Task instructions:
Precisely the lines from the one with "def State.refreshing (s" through the end of the data, both included, must make up the response, each restated word for word.

□ □ □ □

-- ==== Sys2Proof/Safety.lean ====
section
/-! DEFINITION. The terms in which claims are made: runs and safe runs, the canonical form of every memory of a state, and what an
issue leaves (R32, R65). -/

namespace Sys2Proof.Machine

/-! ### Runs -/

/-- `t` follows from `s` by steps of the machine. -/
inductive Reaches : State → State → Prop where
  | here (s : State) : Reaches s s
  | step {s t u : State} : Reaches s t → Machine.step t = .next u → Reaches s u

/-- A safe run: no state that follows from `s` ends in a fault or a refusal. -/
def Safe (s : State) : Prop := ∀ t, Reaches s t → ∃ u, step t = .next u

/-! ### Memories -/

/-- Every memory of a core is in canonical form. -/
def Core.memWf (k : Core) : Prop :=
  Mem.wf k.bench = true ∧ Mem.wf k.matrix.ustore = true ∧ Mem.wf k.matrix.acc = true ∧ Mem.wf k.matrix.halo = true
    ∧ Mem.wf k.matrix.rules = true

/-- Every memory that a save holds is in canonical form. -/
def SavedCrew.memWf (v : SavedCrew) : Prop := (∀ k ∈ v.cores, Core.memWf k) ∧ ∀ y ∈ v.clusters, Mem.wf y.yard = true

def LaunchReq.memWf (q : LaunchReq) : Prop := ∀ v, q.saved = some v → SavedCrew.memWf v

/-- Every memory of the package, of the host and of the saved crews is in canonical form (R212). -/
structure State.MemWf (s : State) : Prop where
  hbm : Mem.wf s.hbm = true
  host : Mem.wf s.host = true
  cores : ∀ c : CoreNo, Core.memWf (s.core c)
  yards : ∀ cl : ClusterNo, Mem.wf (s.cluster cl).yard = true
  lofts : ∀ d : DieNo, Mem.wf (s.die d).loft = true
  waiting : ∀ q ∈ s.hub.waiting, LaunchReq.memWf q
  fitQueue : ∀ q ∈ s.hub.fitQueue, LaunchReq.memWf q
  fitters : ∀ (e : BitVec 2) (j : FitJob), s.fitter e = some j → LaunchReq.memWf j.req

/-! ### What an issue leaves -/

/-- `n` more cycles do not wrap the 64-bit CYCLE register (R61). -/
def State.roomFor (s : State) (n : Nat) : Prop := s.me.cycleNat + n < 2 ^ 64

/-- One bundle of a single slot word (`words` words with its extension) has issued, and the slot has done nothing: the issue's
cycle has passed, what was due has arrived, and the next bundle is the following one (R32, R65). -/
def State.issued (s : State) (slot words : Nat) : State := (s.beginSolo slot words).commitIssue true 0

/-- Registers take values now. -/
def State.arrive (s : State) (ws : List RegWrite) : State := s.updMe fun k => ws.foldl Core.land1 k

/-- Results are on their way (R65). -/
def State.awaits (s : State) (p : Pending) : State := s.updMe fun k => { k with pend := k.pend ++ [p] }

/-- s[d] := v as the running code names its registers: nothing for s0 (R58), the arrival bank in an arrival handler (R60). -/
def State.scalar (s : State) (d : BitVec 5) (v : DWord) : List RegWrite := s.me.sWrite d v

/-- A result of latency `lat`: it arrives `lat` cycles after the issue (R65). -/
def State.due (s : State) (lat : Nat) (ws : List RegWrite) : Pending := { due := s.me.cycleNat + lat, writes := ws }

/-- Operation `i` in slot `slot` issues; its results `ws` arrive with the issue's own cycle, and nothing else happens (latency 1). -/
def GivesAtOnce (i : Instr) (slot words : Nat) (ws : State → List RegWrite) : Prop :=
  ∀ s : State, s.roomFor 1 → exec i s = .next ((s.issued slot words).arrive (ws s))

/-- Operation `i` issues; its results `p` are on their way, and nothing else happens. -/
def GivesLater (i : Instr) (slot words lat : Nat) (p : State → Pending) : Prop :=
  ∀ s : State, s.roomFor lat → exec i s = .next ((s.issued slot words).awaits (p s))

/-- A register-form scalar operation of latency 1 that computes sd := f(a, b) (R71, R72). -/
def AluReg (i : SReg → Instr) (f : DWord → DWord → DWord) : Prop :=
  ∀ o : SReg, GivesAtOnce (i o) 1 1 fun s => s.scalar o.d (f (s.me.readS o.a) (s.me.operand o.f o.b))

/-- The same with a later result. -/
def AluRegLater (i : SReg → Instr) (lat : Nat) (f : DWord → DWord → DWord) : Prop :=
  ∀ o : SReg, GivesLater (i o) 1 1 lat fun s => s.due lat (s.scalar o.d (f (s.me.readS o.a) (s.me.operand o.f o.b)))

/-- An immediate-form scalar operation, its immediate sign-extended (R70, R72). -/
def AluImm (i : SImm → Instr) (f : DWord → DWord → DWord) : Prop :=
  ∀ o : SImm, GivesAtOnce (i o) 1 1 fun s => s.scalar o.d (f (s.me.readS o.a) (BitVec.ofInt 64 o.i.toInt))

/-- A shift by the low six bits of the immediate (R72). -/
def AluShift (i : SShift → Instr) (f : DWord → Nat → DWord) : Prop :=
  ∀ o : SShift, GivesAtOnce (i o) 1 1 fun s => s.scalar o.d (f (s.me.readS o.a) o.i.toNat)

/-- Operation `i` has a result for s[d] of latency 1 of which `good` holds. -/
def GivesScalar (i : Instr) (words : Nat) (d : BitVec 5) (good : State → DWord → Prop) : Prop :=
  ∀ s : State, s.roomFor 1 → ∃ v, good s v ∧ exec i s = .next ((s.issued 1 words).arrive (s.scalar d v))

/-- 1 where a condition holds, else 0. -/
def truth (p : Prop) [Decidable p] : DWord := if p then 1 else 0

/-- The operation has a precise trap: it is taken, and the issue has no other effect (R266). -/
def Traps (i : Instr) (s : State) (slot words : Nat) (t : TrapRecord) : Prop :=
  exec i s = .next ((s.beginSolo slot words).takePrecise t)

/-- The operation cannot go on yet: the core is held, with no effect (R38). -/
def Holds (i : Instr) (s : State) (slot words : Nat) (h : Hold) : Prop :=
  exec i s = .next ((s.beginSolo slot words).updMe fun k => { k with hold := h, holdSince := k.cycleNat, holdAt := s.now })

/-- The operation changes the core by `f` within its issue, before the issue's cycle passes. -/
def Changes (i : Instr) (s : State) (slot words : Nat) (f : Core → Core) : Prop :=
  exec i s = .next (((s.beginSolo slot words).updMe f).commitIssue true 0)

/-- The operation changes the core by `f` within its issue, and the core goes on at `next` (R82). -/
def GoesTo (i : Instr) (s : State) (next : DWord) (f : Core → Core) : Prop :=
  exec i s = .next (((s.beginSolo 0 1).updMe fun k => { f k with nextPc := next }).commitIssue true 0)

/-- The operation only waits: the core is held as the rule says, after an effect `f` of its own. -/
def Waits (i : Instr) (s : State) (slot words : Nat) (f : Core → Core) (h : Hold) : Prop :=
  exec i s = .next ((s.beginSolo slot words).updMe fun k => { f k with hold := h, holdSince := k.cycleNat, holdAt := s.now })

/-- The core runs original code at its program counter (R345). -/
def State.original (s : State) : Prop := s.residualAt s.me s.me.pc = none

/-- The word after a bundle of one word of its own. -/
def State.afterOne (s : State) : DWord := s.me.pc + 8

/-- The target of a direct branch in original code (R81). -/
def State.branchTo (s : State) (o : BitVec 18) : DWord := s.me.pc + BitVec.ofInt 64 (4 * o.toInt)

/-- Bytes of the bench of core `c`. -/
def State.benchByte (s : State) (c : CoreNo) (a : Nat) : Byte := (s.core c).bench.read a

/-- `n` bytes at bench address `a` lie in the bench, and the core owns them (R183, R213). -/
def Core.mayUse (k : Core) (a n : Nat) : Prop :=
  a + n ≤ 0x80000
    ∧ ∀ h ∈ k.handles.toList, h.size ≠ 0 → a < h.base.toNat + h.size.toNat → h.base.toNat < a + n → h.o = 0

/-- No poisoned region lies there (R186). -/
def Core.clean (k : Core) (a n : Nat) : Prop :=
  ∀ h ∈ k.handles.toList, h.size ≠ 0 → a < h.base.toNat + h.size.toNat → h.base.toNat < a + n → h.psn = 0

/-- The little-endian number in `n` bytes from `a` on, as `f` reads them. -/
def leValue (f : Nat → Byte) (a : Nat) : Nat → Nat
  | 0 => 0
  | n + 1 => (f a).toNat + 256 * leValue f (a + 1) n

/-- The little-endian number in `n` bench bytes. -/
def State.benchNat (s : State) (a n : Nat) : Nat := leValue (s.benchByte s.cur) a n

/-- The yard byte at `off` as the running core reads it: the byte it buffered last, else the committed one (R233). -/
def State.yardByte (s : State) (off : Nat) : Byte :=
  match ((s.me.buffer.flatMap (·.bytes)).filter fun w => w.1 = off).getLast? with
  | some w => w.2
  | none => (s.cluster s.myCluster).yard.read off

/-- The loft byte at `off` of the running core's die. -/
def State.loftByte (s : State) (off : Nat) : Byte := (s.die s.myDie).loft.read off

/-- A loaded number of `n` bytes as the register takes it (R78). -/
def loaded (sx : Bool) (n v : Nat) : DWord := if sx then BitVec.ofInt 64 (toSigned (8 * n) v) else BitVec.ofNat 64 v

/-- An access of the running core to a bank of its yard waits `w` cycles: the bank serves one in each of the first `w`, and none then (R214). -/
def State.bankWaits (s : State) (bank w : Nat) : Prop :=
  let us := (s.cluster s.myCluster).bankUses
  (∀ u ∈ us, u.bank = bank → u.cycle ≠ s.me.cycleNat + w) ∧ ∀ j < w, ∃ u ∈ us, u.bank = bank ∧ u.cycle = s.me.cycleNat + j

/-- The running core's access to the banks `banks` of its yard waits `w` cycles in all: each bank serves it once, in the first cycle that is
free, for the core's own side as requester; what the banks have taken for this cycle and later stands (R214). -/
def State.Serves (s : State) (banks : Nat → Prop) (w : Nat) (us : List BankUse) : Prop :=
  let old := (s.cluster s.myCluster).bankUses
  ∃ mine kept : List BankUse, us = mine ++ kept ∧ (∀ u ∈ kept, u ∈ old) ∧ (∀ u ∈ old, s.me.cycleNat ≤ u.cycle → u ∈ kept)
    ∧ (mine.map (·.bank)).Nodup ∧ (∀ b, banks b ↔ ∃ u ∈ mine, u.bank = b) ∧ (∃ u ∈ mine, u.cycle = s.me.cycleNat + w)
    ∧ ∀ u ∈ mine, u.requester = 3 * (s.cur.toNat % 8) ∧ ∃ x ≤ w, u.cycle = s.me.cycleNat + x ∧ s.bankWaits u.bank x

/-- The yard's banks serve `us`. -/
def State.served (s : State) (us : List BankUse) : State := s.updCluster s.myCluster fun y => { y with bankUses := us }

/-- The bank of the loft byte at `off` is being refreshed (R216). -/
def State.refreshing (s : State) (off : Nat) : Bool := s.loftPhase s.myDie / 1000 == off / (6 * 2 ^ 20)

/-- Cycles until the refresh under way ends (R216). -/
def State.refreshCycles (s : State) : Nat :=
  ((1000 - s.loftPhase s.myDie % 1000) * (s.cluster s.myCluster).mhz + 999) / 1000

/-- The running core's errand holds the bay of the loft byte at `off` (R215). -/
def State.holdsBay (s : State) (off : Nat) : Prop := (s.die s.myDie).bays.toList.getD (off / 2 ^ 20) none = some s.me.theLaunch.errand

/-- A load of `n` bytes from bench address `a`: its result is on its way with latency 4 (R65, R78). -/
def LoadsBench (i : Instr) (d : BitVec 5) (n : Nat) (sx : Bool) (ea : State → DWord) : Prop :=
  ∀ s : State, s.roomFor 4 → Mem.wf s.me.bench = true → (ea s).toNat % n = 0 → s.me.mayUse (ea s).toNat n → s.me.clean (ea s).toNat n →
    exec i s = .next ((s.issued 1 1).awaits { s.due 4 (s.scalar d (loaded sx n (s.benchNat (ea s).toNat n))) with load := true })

□ □ □ □

Solution:
def State.refreshing (s : State) (off : Nat) : Bool := s.loftPhase s.myDie / 1000 == off / (6 * 2 ^ 20)

/-- Cycles until the refresh under way ends (R216). -/
def State.refreshCycles (s : State) : Nat :=
  ((1000 - s.loftPhase s.myDie % 1000) * (s.cluster s.myCluster).mhz + 999) / 1000

/-- The running core's errand holds the bay of the loft byte at `off` (R215). -/
def State.holdsBay (s : State) (off : Nat) : Prop := (s.die s.myDie).bays.toList.getD (off / 2 ^ 20) none = some s.me.theLaunch.errand

/-- A load of `n` bytes from bench address `a`: its result is on its way with latency 4 (R65, R78). -/
def LoadsBench (i : Instr) (d : BitVec 5) (n : Nat) (sx : Bool) (ea : State → DWord) : Prop :=
  ∀ s : State, s.roomFor 4 → Mem.wf s.me.bench = true → (ea s).toNat % n = 0 → s.me.mayUse (ea s).toNat n → s.me.clean (ea s).toNat n →
    exec i s = .next ((s.issued 1 1).awaits { s.due 4 (s.scalar d (loaded sx n (s.benchNat (ea s).toNat n))) with load := true })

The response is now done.